An analysis of more than 500 tropical cyclones that have hit the United States since 1930 found that the average hurricane leads to as many as 11,000 excess deaths — a figure hundreds of times higher than official mortality estimates. By combining weather records with Centers for Disease Control and Prevention mortality data from months before and after the storms struck, the study’s authors revealed how death rates in affected states remain elevated for 15 years after a storm makes landfall. Unlike the fatalities from turbulent floodwaters and collapsing homes, these deaths can occur years after a disaster. They are often associated with medical conditions — cancer and heart disease — that can be exacerbated by the stress and disruption of a storm. And they tend to strike those who are already most vulnerable in society: infants, the elderly, racial minorities. In total, the study suggests, as many as 5.7 million Americans died in the aftermath of hurricanes between 1930 and 2015 — accounting for 3 to 5 percent of all deaths across the continental United States each year. The staggering toll points to major shortcomings in the country’s disaster-recovery systems that leave communities poorer, sicker and more isolated years after the improvement as rising global temperatures fuel stronger, wetter storms.”
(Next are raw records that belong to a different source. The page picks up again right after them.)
-- ==== Sys2Proof/Machine/Access.lean ====
section
/-! DEFINITION. How a wave reaches memory: where the bytes of a lane's access are (12 R228 to R231, R245, R246), the fault
point (13 R251, R252), the cluster's L1 and store queue (17 R326), and the sets of a transaction (18 R357, R359). -/

namespace Sys2Proof.Machine

/-- Where a piece of an access is: `bare` is a home reached past the L1 and the stash, as path G and the mills do (17 R331). -/
inductive Spot where
  | home (t : Target)
  | bare (t : Target)
  | stash
  | shared
  | priv (t : Target)
  deriving DecidableEq, Repr

/-- A piece of an access, single-copy atomic on its own (12 R238): its place, its physical address or shared offset, its
first byte within the access, its length, and its global address (0 in shared memory). -/
structure Piece where
  spot : Spot
  pa : Nat
  at_ : Nat
  n : Nat
  va : Nat
  deriving DecidableEq, Repr

/-! What a launch gives a wave. -/

/-- The bytes of a wave's shared memory; a task has none (12 R228). -/
def State.sharedBytes (s : State) (w : Wave) : Nat :=
  match w.team, s.launchOf w with
  | some _, some l => 4096 * l.field 0x38 2
  | _, _ => 0

/-- PLANE; a task has no private memory (12 R228, R230). -/
def State.plane (s : State) (w : Wave) : Nat := if w.team.isSome then (s.const w 7 55).toNat else 0

/-- The team of a wave. -/
def State.teamOf (s : State) (w : Wave) : Option Team := w.team.bind fun t => NMap.get? s.teams t

/-- The stash windows of a wave as global base and length (12 R245). -/
def State.windows (s : State) (w : Wave) : List (Nat × Nat) := ((s.teamOf w).map (·.windows)).getD []

/-- The global address of a stash offset (12 R245). -/
def stashGlobal (ws : List (Nat × Nat)) (o : Nat) : Option Nat :=
  match ws with
  | [] => none
  | (b, l) :: rest => if o < l then some (b + o) else stashGlobal rest (o - l)

/-- Whether a global address lies in a window. -/
def inWindows (ws : List (Nat × Nat)) (va : Nat) : Bool := ws.any fun (b, l) => decide (b ≤ va) && decide (va < b + l)

/-- The global address of lane `l`'s private byte `o` (12 R231). -/
def privAddr (pbase lane o : Nat) : Nat := pbase + (o / 8 * 32 + lane) * 8 + o % 8

/-! The L1 as a load meets it (17 R326). -/

/-- The bytes that an entry of a store queue reaches. -/
def QEntry.bytes (q : QEntry) : Nat :=
  match q.op with
  | .store bs _ => bs.length
  | .atom _ f _ => f.width / 8
  | .cas f _ _ => f.width / 8

/-- Whether an entry reaches a byte of a range of a target. -/
def QEntry.meets (q : QEntry) (t : Target) (pa n : Nat) : Bool :=
  q.target == t && decide (q.pa < pa + n) && decide (pa < q.pa + q.bytes)

/-- An atomic on its way whose effect on a range is not known to the cluster. -/
def atomQueued (queue : List QEntry) (t : Target) (pa n : Nat) : Bool :=
  queue.any fun q => q.meets t pa n && match q.op with
    | .store _ _ => false
    | _ => true

/-- The bytes that the issuing wave's cluster serves at once: from queued stores, and from blocks live at time `t`. -/
def State.l1Bytes (s : State) (t : BitVec 16) (pa n : Nat) : Option (List Byte) :=
  let k := s.cluster s.cur.cluster
  if atomQueued k.queue .device pa n then none
  else (List.range n).mapM fun i =>
    match queuedByte k.queue .device (pa + i) with
    | some b => some b
    | none => match k.covering ((pa + i) / 256) ((pa + i) / 8 % 32) with
      | some b =>
        if s.blockLive t b then
          some (BitVec.ofNat 8 (elem 8 (b.words.getD ((pa + i) / 8 % 32 - b.first) 0) ((pa + i) % 8)))
        else none
      | none => none
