/-- MERGE (11 R225). -/
def execMerge (f : MergeForm) (s : State) : Host.Outcome State Fault Refusal :=
  s.finish do
    s.noSprig
    s.srcTag addrTag f.desc
    s.noRunAhead
    s.noTx 2
    let a := s.image f.desc
    need (a.extractLsb' 0 6 == 0) (faultAt 3 a)
    let (ws, t) ← s.loadWords a.toNat 8
    let d := mergeDesc ws
    need (decide (d.alen ≤ 2 ^ 20) && decide (d.blen ≤ 2 ^ 20) && ws.getD 7 0 == 0) illegal
    need (mergeMisaligned d (f.fmt.width / 8)).isNone (faultAt 3 (w64 ((mergeMisaligned d (f.fmt.width / 8)).getD 0)))
    let p := s.cur.prog.toNat
    let m := t.mergeLoop f d (d.alen + d.blen) true ⟨t, p / 2 ^ 42, p / 2 ^ 21 % 2 ^ 21, p % 2 ^ 21, 0, none, false⟩
    let part := m.s.raiseFlags m.flags
    match m.stop with
    | some (.trap tr) => s.closeLong part (some (w64 (mergeProg m.o m.j m.i), tr)) none
    | some e => .error e
    | none =>
      if m.short then s.closeLong part none (some (mergeProg m.o m.j m.i))
      else s.closeLong (m.s.defer [(.s f.d.toNat, .n64, -1, fun _ => w64 m.o)] m.flags [] none) none none

end Sys2Proof.Machine
end

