/-- 4 KiB written at a destination page; none where the peer refuses it. -/
def State.kvxWrite (s : State) (k : Kv) (a : Nat) (bs : List Byte) : Except (Nat × Nat × Bool) (Option State) :=
  if k.dir = 1 then
    .ok (if Config.peerGrants k.peer a then some (s.physWrite (.peer k.peer) a bs k.time (.die k.die)) else none)
  else match s.globalWrite k.die k.ctx a bs k.time (.die k.die) with
    | .error c => .error (c, a, true)
    | .ok t => match s.translate k.die k.ctx a .wr with
      | .ok (.device, pa) => .ok (some (t.forgetRange k.cluster pa bs.length))
      | _ => .ok (some t)

/-- The bytes at a destination page as they stand. -/
def State.kvxOld (s : State) (k : Kv) (a : Nat) : List Byte :=
  if k.dir = 1 then (NMap.getD s.peerMem k.peer []).gets a 4096
  else match s.globalRead k.die k.ctx a 4096 .rd with
    | .ok bs => bs
    | .error _ => List.replicate 4096 0

/-- A page moved, 4 KiB after 4 KiB; under `mix` only some of its bytes have come (13 R274). The code says how it ended:
0 well, 1 refused by the peer, 3 poisoned. -/
def State.kvxMove (s : State) (k : Kv) (mix : Bool) (src dst : Nat) : (fuel : Nat) → Except (Nat × Nat × Bool) (State × Nat)
  | 0 => .ok (s, 0)
  | n + 1 =>
    let off := (2 ^ (k.pshift - 12) - (n + 1)) * 4096
    match s.kvxRead k (src + off) with
    | .error e => .error e
    | .ok .peerRefused => .ok (s, 1)
    | .ok .poisoned => .ok (s, 3)
    | .ok (.data bs) =>
      let bs := if mix then
          ((List.range 4096).zip (bs.zip (s.kvxOld k (dst + off)))).map fun (i, x, y) =>
            if Config.failedNew s.fresh (dst + off + i) then x else y
        else bs
      match s.kvxWrite k (dst + off) bs with
      | .error e => .error e
      | .ok none => .ok (s, 1)
      | .ok (some t) => t.kvxMove k mix src dst n

/-- Page `n` of a transfer. -/
def State.kvxPage (s : State) (k : Kv) (mix : Bool) (n : Nat) : Except (Nat × Nat × Bool) (State × Nat) :=
  match s.kvxAddr k k.srclist n with
  | .error e => .error e
  | .ok src => match s.kvxAddr k k.dstlist n with
    | .error e => .error e
    | .ok dst => s.kvxMove k mix src dst (2 ^ (k.pshift - 12))

/-- A transfer ends: it leaves the queue, and its completion word is written (13 R274). -/
def State.kvxEnd (s : State) (k : Kv) (v : W64) : State :=
  let s := { s with kvs := s.kvs.filter fun x => x.id != k.id }
  if k.done = 0 then s
  else match s.globalWrite k.die k.ctx k.done.toNat (bytesOf 8 v.toNat) k.time (.die k.die) with
    | .ok t => t
    | .error _ => s.freeze k.ctx 0xFF 4 true k.done.toNat

/-- The sectors of device memory that a range of a context within pages of 4 KiB reaches. -/
def State.rangeSectors (s : State) (die ctx va n : Nat) (nd : Need) : List Nat :=
  (List.range ((va + n + 4095) / 4096 - va / 4096)).flatMap fun i =>
    let lo := Nat.max va ((va / 4096 + i) * 4096)
    match s.translate die ctx lo nd with
    | .ok (.device, pa) => sectorsOf pa (Nat.min (va + n) ((va / 4096 + i + 1) * 4096) - lo)
    | _ => []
When I let my to-do list tie me in knots, I feel ashamed of myself for forgetting even for a moment what so many others are going through. I have a house. I have my cat. I have my clothes and all my things. I have my car. I have my necessary documents. I have my medicines. I have insurance. I have my photos and other mementos. I have my functioning computer and cell phone. I have family and friends who are not living in upheaval who can lend their strength and support to me. I am not traumatized by experiencing the home I love and the area I love changed forever by a storm of epic proportions.

I am recommitting myself to being grateful every day. I am going to financially support well-vetted storm recovery efforts. I am going to pray for everyone affected by this storm. I am going to work to help vulnerable people not be forgotten now or in the years to come. And I am going to advocate for funding relief agencies and for efforts to work on awareness of climate change. I am going to keep in the front of my mind the words of the gospel of Matthew’s 25th chapter in which Jesus is quoted as saying, “Whenever you do it to the least of these my children, you do it as to me.”